_THE TASK:_
Transcribe exactly the line that contains "structure FmArrival where" and every line after it through the end of the records, with nothing else.

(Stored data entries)
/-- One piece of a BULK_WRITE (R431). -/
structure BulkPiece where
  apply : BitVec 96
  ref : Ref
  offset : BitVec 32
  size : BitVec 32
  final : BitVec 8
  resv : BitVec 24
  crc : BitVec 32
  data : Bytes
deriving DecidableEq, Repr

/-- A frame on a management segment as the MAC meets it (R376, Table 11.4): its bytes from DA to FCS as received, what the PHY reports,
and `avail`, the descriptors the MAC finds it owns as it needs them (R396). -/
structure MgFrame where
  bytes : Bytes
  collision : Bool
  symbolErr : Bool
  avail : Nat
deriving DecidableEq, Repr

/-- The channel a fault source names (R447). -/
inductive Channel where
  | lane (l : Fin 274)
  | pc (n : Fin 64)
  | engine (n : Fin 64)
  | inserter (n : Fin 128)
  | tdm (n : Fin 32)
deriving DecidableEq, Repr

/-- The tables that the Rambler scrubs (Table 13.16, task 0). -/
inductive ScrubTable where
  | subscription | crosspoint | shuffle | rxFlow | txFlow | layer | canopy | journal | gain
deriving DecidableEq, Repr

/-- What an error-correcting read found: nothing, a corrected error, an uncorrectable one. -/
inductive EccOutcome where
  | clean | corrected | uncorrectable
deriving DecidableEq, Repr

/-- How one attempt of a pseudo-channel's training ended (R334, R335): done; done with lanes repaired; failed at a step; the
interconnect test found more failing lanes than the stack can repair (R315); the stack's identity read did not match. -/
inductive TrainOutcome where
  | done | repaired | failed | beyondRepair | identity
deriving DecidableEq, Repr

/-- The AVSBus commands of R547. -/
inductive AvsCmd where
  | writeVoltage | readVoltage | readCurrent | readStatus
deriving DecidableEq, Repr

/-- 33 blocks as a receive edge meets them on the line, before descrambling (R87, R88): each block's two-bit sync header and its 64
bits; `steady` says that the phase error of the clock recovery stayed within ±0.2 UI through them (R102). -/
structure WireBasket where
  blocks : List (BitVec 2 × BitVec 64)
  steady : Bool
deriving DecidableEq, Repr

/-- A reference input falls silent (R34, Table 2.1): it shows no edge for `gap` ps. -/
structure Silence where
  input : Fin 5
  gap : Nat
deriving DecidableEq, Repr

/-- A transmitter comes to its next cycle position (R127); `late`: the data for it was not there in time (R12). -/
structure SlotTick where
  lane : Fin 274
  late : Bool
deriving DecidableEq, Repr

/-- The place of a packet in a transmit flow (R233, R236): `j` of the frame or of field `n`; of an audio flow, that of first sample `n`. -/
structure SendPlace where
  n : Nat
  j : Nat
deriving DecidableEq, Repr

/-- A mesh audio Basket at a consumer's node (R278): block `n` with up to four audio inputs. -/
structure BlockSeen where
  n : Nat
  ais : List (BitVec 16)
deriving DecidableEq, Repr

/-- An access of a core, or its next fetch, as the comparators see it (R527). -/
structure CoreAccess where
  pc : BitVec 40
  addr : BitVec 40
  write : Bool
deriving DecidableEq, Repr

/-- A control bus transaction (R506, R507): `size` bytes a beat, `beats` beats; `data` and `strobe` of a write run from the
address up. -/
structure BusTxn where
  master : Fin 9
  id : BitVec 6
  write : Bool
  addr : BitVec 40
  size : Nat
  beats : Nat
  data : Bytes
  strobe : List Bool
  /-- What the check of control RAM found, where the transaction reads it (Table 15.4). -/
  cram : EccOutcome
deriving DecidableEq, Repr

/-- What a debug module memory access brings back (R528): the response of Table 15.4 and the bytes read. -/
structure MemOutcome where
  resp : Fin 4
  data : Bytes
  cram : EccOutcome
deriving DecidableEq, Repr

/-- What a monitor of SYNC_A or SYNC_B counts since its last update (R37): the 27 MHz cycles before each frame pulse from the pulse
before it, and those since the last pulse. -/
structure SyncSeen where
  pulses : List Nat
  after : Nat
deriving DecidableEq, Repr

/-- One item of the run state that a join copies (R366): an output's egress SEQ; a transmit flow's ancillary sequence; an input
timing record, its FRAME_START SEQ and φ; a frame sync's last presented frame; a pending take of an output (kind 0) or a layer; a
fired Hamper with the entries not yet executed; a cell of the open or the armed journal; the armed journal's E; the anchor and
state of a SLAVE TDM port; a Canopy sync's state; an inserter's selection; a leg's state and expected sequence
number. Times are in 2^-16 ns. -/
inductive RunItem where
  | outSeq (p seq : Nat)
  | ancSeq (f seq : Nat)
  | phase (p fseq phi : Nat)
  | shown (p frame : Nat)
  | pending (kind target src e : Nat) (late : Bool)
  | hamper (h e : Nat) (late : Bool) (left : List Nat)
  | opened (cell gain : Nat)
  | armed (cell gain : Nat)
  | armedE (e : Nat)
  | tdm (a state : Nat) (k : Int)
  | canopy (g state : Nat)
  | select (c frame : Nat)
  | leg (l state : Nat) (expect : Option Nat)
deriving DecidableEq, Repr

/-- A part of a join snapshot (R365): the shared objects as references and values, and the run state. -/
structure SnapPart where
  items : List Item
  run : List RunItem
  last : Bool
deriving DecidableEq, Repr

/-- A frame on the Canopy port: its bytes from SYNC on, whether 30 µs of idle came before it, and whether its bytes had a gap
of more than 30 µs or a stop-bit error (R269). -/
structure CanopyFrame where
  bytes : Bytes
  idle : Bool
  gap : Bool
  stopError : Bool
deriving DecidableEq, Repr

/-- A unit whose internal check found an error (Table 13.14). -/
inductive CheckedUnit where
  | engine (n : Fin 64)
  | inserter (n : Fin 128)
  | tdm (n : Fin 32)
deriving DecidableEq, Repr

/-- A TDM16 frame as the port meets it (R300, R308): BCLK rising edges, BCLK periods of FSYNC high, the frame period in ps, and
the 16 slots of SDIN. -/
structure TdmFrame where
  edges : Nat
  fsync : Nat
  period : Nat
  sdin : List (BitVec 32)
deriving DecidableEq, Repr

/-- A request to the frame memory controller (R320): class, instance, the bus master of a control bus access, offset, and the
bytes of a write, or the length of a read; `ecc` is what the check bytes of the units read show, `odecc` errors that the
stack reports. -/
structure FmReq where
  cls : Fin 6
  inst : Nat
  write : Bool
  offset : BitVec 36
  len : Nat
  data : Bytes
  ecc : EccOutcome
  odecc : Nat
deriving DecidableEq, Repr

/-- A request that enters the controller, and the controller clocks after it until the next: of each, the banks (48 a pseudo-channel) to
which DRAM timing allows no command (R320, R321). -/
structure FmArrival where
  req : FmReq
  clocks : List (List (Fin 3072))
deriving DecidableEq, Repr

_RESPONSE FOR THIS EXERCISE:_
structure FmArrival where
  req : FmReq
  clocks : List (List (Fin 3072))
deriving DecidableEq, Repr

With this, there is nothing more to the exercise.